[Aim of the exercise] Locate the line bearing "i => .retention k i" in the material below, then reproduce it and each following line up to and including the line bearing "let moved := crews.foldl".

[Supplied data]

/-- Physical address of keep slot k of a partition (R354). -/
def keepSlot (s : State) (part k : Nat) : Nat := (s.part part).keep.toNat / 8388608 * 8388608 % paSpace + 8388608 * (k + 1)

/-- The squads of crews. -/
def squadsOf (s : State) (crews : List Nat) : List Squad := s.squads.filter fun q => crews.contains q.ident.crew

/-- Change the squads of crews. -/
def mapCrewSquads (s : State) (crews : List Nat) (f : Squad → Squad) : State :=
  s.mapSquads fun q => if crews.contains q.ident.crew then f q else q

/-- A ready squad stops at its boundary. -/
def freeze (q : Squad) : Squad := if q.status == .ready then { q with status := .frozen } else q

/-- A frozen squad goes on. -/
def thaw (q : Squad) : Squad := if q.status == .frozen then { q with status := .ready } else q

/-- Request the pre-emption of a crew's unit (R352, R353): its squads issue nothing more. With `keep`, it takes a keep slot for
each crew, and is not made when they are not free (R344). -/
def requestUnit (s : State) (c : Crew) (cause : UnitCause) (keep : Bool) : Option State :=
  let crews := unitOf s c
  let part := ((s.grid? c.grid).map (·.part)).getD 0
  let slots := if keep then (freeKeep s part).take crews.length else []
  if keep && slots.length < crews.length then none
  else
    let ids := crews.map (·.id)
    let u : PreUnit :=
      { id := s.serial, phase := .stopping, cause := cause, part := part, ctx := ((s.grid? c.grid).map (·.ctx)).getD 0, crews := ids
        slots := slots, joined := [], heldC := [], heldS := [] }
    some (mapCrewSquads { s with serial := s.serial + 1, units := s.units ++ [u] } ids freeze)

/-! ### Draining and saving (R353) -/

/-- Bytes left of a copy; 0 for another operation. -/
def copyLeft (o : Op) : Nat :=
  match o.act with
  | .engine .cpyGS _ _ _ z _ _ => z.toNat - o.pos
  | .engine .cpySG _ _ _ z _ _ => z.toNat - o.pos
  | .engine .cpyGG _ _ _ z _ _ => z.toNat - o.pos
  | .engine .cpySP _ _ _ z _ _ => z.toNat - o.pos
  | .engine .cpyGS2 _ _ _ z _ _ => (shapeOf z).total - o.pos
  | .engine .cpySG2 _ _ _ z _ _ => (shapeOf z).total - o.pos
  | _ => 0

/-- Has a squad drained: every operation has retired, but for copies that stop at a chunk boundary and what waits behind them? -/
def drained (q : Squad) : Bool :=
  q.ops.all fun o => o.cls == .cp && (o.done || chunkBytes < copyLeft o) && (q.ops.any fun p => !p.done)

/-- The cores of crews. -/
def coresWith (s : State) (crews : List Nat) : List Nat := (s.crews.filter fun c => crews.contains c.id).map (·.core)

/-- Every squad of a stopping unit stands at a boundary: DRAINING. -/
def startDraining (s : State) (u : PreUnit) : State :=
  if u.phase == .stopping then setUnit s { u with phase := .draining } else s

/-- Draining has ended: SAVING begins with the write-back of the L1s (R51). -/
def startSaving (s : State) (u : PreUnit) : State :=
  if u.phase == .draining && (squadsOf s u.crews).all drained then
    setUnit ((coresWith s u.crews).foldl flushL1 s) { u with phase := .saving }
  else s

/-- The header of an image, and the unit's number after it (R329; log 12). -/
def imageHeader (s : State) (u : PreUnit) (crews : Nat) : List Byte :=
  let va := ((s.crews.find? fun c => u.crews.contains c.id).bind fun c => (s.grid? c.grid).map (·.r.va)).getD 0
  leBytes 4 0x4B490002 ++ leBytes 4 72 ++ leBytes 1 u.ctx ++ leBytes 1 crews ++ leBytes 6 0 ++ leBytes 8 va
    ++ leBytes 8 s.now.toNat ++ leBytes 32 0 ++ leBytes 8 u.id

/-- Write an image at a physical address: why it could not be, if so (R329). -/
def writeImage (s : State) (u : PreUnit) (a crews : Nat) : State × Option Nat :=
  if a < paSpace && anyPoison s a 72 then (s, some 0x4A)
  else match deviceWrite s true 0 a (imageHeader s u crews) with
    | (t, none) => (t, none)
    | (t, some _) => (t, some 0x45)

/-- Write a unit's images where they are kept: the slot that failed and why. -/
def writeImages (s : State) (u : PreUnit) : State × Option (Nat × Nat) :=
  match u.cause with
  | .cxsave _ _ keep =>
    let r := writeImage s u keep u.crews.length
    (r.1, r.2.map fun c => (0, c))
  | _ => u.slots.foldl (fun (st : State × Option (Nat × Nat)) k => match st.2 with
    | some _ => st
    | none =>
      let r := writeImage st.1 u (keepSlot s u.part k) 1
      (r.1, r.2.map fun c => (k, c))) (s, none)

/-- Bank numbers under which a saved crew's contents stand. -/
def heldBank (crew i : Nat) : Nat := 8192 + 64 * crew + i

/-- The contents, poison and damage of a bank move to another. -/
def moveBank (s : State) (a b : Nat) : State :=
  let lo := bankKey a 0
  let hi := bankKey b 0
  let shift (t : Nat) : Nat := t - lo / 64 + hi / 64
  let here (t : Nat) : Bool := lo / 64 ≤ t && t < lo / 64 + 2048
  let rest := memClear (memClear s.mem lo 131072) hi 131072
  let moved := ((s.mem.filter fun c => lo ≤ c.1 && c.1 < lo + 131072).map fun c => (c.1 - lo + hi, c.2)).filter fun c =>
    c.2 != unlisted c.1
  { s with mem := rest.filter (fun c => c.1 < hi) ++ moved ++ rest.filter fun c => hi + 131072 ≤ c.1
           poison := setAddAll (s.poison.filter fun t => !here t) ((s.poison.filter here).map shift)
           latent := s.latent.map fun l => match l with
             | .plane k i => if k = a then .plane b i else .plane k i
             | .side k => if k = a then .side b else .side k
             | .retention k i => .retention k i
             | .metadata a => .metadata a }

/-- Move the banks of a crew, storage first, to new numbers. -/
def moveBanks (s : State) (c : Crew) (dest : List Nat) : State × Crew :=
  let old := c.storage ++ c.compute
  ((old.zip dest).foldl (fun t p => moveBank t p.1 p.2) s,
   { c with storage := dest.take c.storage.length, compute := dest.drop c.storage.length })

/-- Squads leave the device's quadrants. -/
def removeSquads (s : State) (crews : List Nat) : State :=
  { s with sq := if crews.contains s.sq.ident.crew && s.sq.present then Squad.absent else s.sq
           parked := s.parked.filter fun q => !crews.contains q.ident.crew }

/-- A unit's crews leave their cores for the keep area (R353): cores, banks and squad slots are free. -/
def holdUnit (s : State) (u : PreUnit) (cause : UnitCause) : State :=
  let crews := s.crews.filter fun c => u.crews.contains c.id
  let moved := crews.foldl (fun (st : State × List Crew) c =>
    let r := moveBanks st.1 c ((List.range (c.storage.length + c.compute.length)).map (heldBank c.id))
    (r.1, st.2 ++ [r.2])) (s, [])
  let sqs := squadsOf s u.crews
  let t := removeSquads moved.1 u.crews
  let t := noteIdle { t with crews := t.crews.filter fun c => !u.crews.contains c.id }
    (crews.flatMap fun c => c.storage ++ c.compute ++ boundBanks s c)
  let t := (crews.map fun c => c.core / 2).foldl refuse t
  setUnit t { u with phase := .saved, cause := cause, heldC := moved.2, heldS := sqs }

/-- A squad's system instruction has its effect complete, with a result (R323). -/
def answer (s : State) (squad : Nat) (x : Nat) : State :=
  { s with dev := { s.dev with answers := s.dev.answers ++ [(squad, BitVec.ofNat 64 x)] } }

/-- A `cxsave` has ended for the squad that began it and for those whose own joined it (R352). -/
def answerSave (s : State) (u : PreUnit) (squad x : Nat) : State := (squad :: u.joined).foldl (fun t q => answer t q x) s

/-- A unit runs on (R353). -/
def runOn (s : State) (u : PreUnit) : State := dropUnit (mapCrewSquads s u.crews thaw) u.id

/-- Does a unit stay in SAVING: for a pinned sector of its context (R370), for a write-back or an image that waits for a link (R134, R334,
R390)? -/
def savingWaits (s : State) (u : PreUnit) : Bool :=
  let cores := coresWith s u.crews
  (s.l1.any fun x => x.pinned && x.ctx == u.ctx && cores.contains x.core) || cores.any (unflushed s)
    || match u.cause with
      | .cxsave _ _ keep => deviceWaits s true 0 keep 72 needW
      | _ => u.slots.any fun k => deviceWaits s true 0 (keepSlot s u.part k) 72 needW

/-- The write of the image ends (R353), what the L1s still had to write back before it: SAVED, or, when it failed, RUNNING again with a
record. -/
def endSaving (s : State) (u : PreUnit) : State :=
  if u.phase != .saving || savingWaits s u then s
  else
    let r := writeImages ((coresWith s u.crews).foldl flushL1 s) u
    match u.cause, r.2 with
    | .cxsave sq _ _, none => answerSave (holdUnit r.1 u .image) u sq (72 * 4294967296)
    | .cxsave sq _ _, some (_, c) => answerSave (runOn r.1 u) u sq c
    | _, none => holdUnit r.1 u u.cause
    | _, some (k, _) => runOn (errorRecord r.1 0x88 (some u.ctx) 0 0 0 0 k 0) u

[Response for this exercise]
             | .retention k i => .retention k i
             | .metadata a => .metadata a }

/-- Move the banks of a crew, storage first, to new numbers. -/
def moveBanks (s : State) (c : Crew) (dest : List Nat) : State × Crew :=
  let old := c.storage ++ c.compute
  ((old.zip dest).foldl (fun t p => moveBank t p.1 p.2) s,
   { c with storage := dest.take c.storage.length, compute := dest.drop c.storage.length })

/-- Squads leave the device's quadrants. -/
def removeSquads (s : State) (crews : List Nat) : State :=
  { s with sq := if crews.contains s.sq.ident.crew && s.sq.present then Squad.absent else s.sq
           parked := s.parked.filter fun q => !crews.contains q.ident.crew }

/-- A unit's crews leave their cores for the keep area (R353): cores, banks and squad slots are free. -/
def holdUnit (s : State) (u : PreUnit) (cause : UnitCause) : State :=
  let crews := s.crews.filter fun c => u.crews.contains c.id
  let moved := crews.foldl (fun (st : State × List Crew) c =>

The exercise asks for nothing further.